I freaked out a little bit. I got mad at Trever this morning for not making eye contact with me and then stormed out of my house to go to work where I would later tell a friend that, “no, I feel completely unaffected by these synthetic hormones, I am just normal and rational and calm.” I hate to surprise you by what will assuredly be shocking information, but I must say I am in fact not handling myself all that well. I later returned home to continue my aggressive rant over eye contact, which would end with me on a bed sobbing hysterically over the drama of it all. It was not cute and I have to wonder if Trever thought momentarily that I might be experiencing a possession of some sort, which is partially true thanks to a tiny blue pill. If he had however expressed concern of my being possessed my eyeballs would have popped out of my head, so help me…
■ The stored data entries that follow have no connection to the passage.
-- ==== Sys2Proof/Laws/State.lean ====
section
/-! SUPPORT. One lemma per field of State per record update, true by rfl, so that no proof unfolds an update. -/

namespace Sys2Proof.Machine

variable (s : State)

/-! ## modPort -/

@[simp] theorem modPort_pending (l : Nat) (f : PortSt → PortSt) : (modPort l f s).pending = s.pending := rfl
@[simp] theorem modPort_time (l : Nat) (f : PortSt → PortSt) : (modPort l f s).time = s.time := rfl
@[simp] theorem modPort_boot (l : Nat) (f : PortSt → PortSt) : (modPort l f s).boot = s.boot := rfl
@[simp] theorem modPort_ports (l : Nat) (f : PortSt → PortSt) : (modPort l f s).ports = s.ports.modify l f := rfl
@[simp] theorem modPort_eth (l : Nat) (f : PortSt → PortSt) : (modPort l f s).eth = s.eth := rfl
@[simp] theorem modPort_endpoints (l : Nat) (f : PortSt → PortSt) : (modPort l f s).endpoints = s.endpoints := rfl
@[simp] theorem modPort_ctr (l : Nat) (f : PortSt → PortSt) : (modPort l f s).ctr = s.ctr := rfl
@[simp] theorem modPort_ctxs (l : Nat) (f : PortSt → PortSt) : (modPort l f s).ctxs = s.ctxs := rfl
@[simp] theorem modPort_freeCtx (l : Nat) (f : PortSt → PortSt) : (modPort l f s).freeCtx = s.freeCtx := rfl
@[simp] theorem modPort_trhQ (l : Nat) (f : PortSt → PortSt) : (modPort l f s).trhQ = s.trhQ := rfl
@[simp] theorem modPort_stats (l : Nat) (f : PortSt → PortSt) : (modPort l f s).stats = s.stats := rfl
@[simp] theorem modPort_banks (l : Nat) (f : PortSt → PortSt) : (modPort l f s).banks = s.banks := rfl
@[simp] theorem modPort_walkers (l : Nat) (f : PortSt → PortSt) : (modPort l f s).walkers = s.walkers := rfl
@[simp] theorem modPort_progs (l : Nat) (f : PortSt → PortSt) : (modPort l f s).progs = s.progs := rfl
@[simp] theorem modPort_ridges (l : Nat) (f : PortSt → PortSt) : (modPort l f s).ridges = s.ridges := rfl
@[simp] theorem modPort_slots (l : Nat) (f : PortSt → PortSt) : (modPort l f s).slots = s.slots := rfl
@[simp] theorem modPort_rows (l : Nat) (f : PortSt → PortSt) : (modPort l f s).rows = s.rows := rfl
@[simp] theorem modPort_restoring (l : Nat) (f : PortSt → PortSt) : (modPort l f s).restoring = s.restoring := rfl
@[simp] theorem modPort_crnPort (l : Nat) (f : PortSt → PortSt) : (modPort l f s).crnPort = s.crnPort := rfl
@[simp] theorem modPort_returned (l : Nat) (f : PortSt → PortSt) : (modPort l f s).returned = s.returned := rfl
@[simp] theorem modPort_disp (l : Nat) (f : PortSt → PortSt) : (modPort l f s).disp = s.disp := rfl
@[simp] theorem modPort_sensors (l : Nat) (f : PortSt → PortSt) : (modPort l f s).sensors = s.sensors := rfl
@[simp] theorem modPort_mem (l : Nat) (f : PortSt → PortSt) : (modPort l f s).mem = s.mem := rfl
@[simp] theorem modPort_models (l : Nat) (f : PortSt → PortSt) : (modPort l f s).models = s.models := rfl
@[simp] theorem modPort_nextModel (l : Nat) (f : PortSt → PortSt) : (modPort l f s).nextModel = s.nextModel := rfl
@[simp] theorem modPort_load (l : Nat) (f : PortSt → PortSt) : (modPort l f s).load = s.load := rfl
@[simp] theorem modPort_feedback (l : Nat) (f : PortSt → PortSt) : (modPort l f s).feedback = s.feedback := rfl
@[simp] theorem modPort_refits (l : Nat) (f : PortSt → PortSt) : (modPort l f s).refits = s.refits := rfl
@[simp] theorem modPort_searches (l : Nat) (f : PortSt → PortSt) : (modPort l f s).searches = s.searches := rfl
@[simp] theorem modPort_waymarks (l : Nat) (f : PortSt → PortSt) : (modPort l f s).waymarks = s.waymarks := rfl
@[simp] theorem modPort_wmkUnit (l : Nat) (f : PortSt → PortSt) : (modPort l f s).wmkUnit = s.wmkUnit := rfl
@[simp] theorem modPort_dma (l : Nat) (f : PortSt → PortSt) : (modPort l f s).dma = s.dma := rfl
@[simp] theorem modPort_zth (l : Nat) (f : PortSt → PortSt) : (modPort l f s).zth = s.zth := rfl
@[simp] theorem modPort_tenants (l : Nat) (f : PortSt → PortSt) : (modPort l f s).tenants = s.tenants := rfl
@[simp] theorem modPort_fns (l : Nat) (f : PortSt → PortSt) : (modPort l f s).fns = s.fns := rfl
@[simp] theorem modPort_taken (l : Nat) (f : PortSt → PortSt) : (modPort l f s).taken = s.taken := rfl
@[simp] theorem modPort_due (l : Nat) (f : PortSt → PortSt) : (modPort l f s).due = s.due := rfl
@[simp] theorem modPort_evBuf (l : Nat) (f : PortSt → PortSt) : (modPort l f s).evBuf = s.evBuf := rfl
@[simp] theorem modPort_evSeq (l : Nat) (f : PortSt → PortSt) : (modPort l f s).evSeq = s.evSeq := rfl
@[simp] theorem modPort_evLog (l : Nat) (f : PortSt → PortSt) : (modPort l f s).evLog = s.evLog := rfl
@[simp] theorem modPort_mismatches (l : Nat) (f : PortSt → PortSt) : (modPort l f s).mismatches = s.mismatches := rfl
@[simp] theorem modPort_releasing (l : Nat) (f : PortSt → PortSt) : (modPort l f s).releasing = s.releasing := rfl
@[simp] theorem modPort_out (l : Nat) (f : PortSt → PortSt) : (modPort l f s).out = s.out := rfl
@[simp] theorem modPort_freeIdx (l : Nat) (f : PortSt → PortSt) : (modPort l f s).freeIdx = s.freeIdx := rfl

/-! ## modBank -/

@[simp] theorem modBank_pending (b : Nat) (f : Bank → Bank) : (modBank b f s).pending = s.pending := rfl
@[simp] theorem modBank_time (b : Nat) (f : Bank → Bank) : (modBank b f s).time = s.time := rfl
@[simp] theorem modBank_boot (b : Nat) (f : Bank → Bank) : (modBank b f s).boot = s.boot := rfl
@[simp] theorem modBank_ports (b : Nat) (f : Bank → Bank) : (modBank b f s).ports = s.ports := rfl
@[simp] theorem modBank_eth (b : Nat) (f : Bank → Bank) : (modBank b f s).eth = s.eth := rfl
@[simp] theorem modBank_endpoints (b : Nat) (f : Bank → Bank) : (modBank b f s).endpoints = s.endpoints := rfl
@[simp] theorem modBank_ctr (b : Nat) (f : Bank → Bank) : (modBank b f s).ctr = s.ctr := rfl
@[simp] theorem modBank_ctxs (b : Nat) (f : Bank → Bank) : (modBank b f s).ctxs = s.ctxs := rfl
@[simp] theorem modBank_freeCtx (b : Nat) (f : Bank → Bank) : (modBank b f s).freeCtx = s.freeCtx := rfl
@[simp] theorem modBank_trhQ (b : Nat) (f : Bank → Bank) : (modBank b f s).trhQ = s.trhQ := rfl
@[simp] theorem modBank_stats (b : Nat) (f : Bank → Bank) : (modBank b f s).stats = s.stats := rfl
@[simp] theorem modBank_banks (b : Nat) (f : Bank → Bank) : (modBank b f s).banks = s.banks.modify b f := rfl
@[simp] theorem modBank_walkers (b : Nat) (f : Bank → Bank) : (modBank b f s).walkers = s.walkers := rfl
@[simp] theorem modBank_progs (b : Nat) (f : Bank → Bank) : (modBank b f s).progs = s.progs := rfl
@[simp] theorem modBank_ridges (b : Nat) (f : Bank → Bank) : (modBank b f s).ridges = s.ridges := rfl
@[simp] theorem modBank_slots (b : Nat) (f : Bank → Bank) : (modBank b f s).slots = s.slots := rfl
@[simp] theorem modBank_rows (b : Nat) (f : Bank → Bank) : (modBank b f s).rows = s.rows := rfl
@[simp] theorem modBank_restoring (b : Nat) (f : Bank → Bank) : (modBank b f s).restoring = s.restoring := rfl
@[simp] theorem modBank_crnPort (b : Nat) (f : Bank → Bank) : (modBank b f s).crnPort = s.crnPort := rfl
@[simp] theorem modBank_returned (b : Nat) (f : Bank → Bank) : (modBank b f s).returned = s.returned := rfl
@[simp] theorem modBank_disp (b : Nat) (f : Bank → Bank) : (modBank b f s).disp = s.disp := rfl
@[simp] theorem modBank_sensors (b : Nat) (f : Bank → Bank) : (modBank b f s).sensors = s.sensors := rfl
@[simp] theorem modBank_mem (b : Nat) (f : Bank → Bank) : (modBank b f s).mem = s.mem := rfl
@[simp] theorem modBank_models (b : Nat) (f : Bank → Bank) : (modBank b f s).models = s.models := rfl
@[simp] theorem modBank_nextModel (b : Nat) (f : Bank → Bank) : (modBank b f s).nextModel = s.nextModel := rfl
@[simp] theorem modBank_load (b : Nat) (f : Bank → Bank) : (modBank b f s).load = s.load := rfl
@[simp] theorem modBank_feedback (b : Nat) (f : Bank → Bank) : (modBank b f s).feedback = s.feedback := rfl
@[simp] theorem modBank_refits (b : Nat) (f : Bank → Bank) : (modBank b f s).refits = s.refits := rfl
@[simp] theorem modBank_searches (b : Nat) (f : Bank → Bank) : (modBank b f s).searches = s.searches := rfl
@[simp] theorem modBank_waymarks (b : Nat) (f : Bank → Bank) : (modBank b f s).waymarks = s.waymarks := rfl
@[simp] theorem modBank_wmkUnit (b : Nat) (f : Bank → Bank) : (modBank b f s).wmkUnit = s.wmkUnit := rfl
@[simp] theorem modBank_dma (b : Nat) (f : Bank → Bank) : (modBank b f s).dma = s.dma := rfl
@[simp] theorem modBank_zth (b : Nat) (f : Bank → Bank) : (modBank b f s).zth = s.zth := rfl
@[simp] theorem modBank_tenants (b : Nat) (f : Bank → Bank) : (modBank b f s).tenants = s.tenants := rfl
@[simp] theorem modBank_fns (b : Nat) (f : Bank → Bank) : (modBank b f s).fns = s.fns := rfl
@[simp] theorem modBank_taken (b : Nat) (f : Bank → Bank) : (modBank b f s).taken = s.taken := rfl
@[simp] theorem modBank_due (b : Nat) (f : Bank → Bank) : (modBank b f s).due = s.due := rfl
@[simp] theorem modBank_evBuf (b : Nat) (f : Bank → Bank) : (modBank b f s).evBuf = s.evBuf := rfl
@[simp] theorem modBank_evSeq (b : Nat) (f : Bank → Bank) : (modBank b f s).evSeq = s.evSeq := rfl
@[simp] theorem modBank_evLog (b : Nat) (f : Bank → Bank) : (modBank b f s).evLog = s.evLog := rfl
@[simp] theorem modBank_mismatches (b : Nat) (f : Bank → Bank) : (modBank b f s).mismatches = s.mismatches := rfl
@[simp] theorem modBank_releasing (b : Nat) (f : Bank → Bank) : (modBank b f s).releasing = s.releasing := rfl
@[simp] theorem modBank_out (b : Nat) (f : Bank → Bank) : (modBank b f s).out = s.out := rfl
@[simp] theorem modBank_freeIdx (b : Nat) (f : Bank → Bank) : (modBank b f s).freeIdx = s.freeIdx := rfl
I had two really good friends ask me for updates on fertility treatment today and then ask how I was feeling. I must tell you that I blew off their questions because I’m so sick and tired of answering that question. How am I feeling? I’m fine, isn’t that obvious? I am so fine I’m mad about it.
Since I am fine, I guess it wouldn’t hurt to think through anything that might be hiding under my angry fine-ness. This process is hard and I feel a lot of complicated emotions and I don’t have the energy to divulge such details to everyone, even all my close friends. I tend to think of myself as not a very emotional person. This is partially true and yet it’s also true that emotions are just really overwhelming to me, the reason for which I keep my distance from them. This makes talking about really deep feelings and watching other people feel things about my pain about as draining as being at a party in LA with all new people, underdressed, with no alcohol.
Here’s the truth if I let myself realize it, the most prominent thing I am feeling today, the day before my embryo implantation, is that I am scared to death it will work. Yes, that’s what I said, I am scared to death of becoming pregnant and becoming a mother the thing I have spent countless tears and dollars on this year I am now afraid will come to fruition. I’m afraid to lose my identity, I’m afraid that time is passing and I’m entering a new phase of life, I’m afraid I won’t like being a mother, I’m afraid my non-mother friends will become disinterested in me, I’m afraid to be alone at home with a baby, I’m afraid it will be hard on my marriage and I am, I regret to inform you, afraid of getting bad thighs. I’m actually afraid of that, fat jiggle thighs, like it matters. There it is, that’s a lot of ugly things you never say when someone says, “how are you feeling? (insert assumed emotions like excitement that IVF will work and fear that it won’t).” I can guess that it’s probably not best to answer, “fine, I just did a hundred squats last night trying to ward off fat thigh and contemplated whether I wanted children at all…I’m sorry, was that not the question you were asking?” Sometimes I’m a normal part of the female race and feel excitement and desperation for pregnancy to be achieved, and sometimes I feel like I am what I always feared, someone who was not made for mothering. Don’t tell anyone I said that.
I prayed about it today five different times, not because I’m holy but because I kept getting distracted. Trever and I were at a party last night celebrating some of our closest friends who did a vow renewal after a long year of healing from infidelity. It was such a beautiful day and full of a lot of our favorite people. After reviewing the evening and all our conversations Trever was expressing his concern that he just walks away from people mid conversation. He can remember some major portions of conversations from parties full of social chatter but he can never remember how they end so he gets nervous that he just walked away mid-conversation. This probably didn’t happen because when we’re actually in conversation we aren’t as easily distracted as our memories are spotty.
I say that to say, I did this with God except I did walk away mid conversation. I was consciously praying and just walked away in my head and didn’t even realize I did it until hours passed. This is a big deal what I am praying for, you would think of all times I would have the mental endurance to talk to God for longer than a minute. But I don’t, that’s the thing and I think it reflects a greater problem, that I actually don’t think I’m talking to anyone. I cannot, it seems, figure out how to pray.
You see I’m a slow learner and slow learners shouldn’t be mothers. Last week I was afraid to hope because I didn’t want to be let down by a negative pregnancy test, today I’m afraid I will get pregnant and have to be a mother. Can you say raging hormones? I will now go for a long run to try and chill out. A note on running, JT’s Can’t Stop the Feeling on repeat is responsible for miles one through three and One Direction’s Perfect miles four through five. I do not feel ashamed about these choices.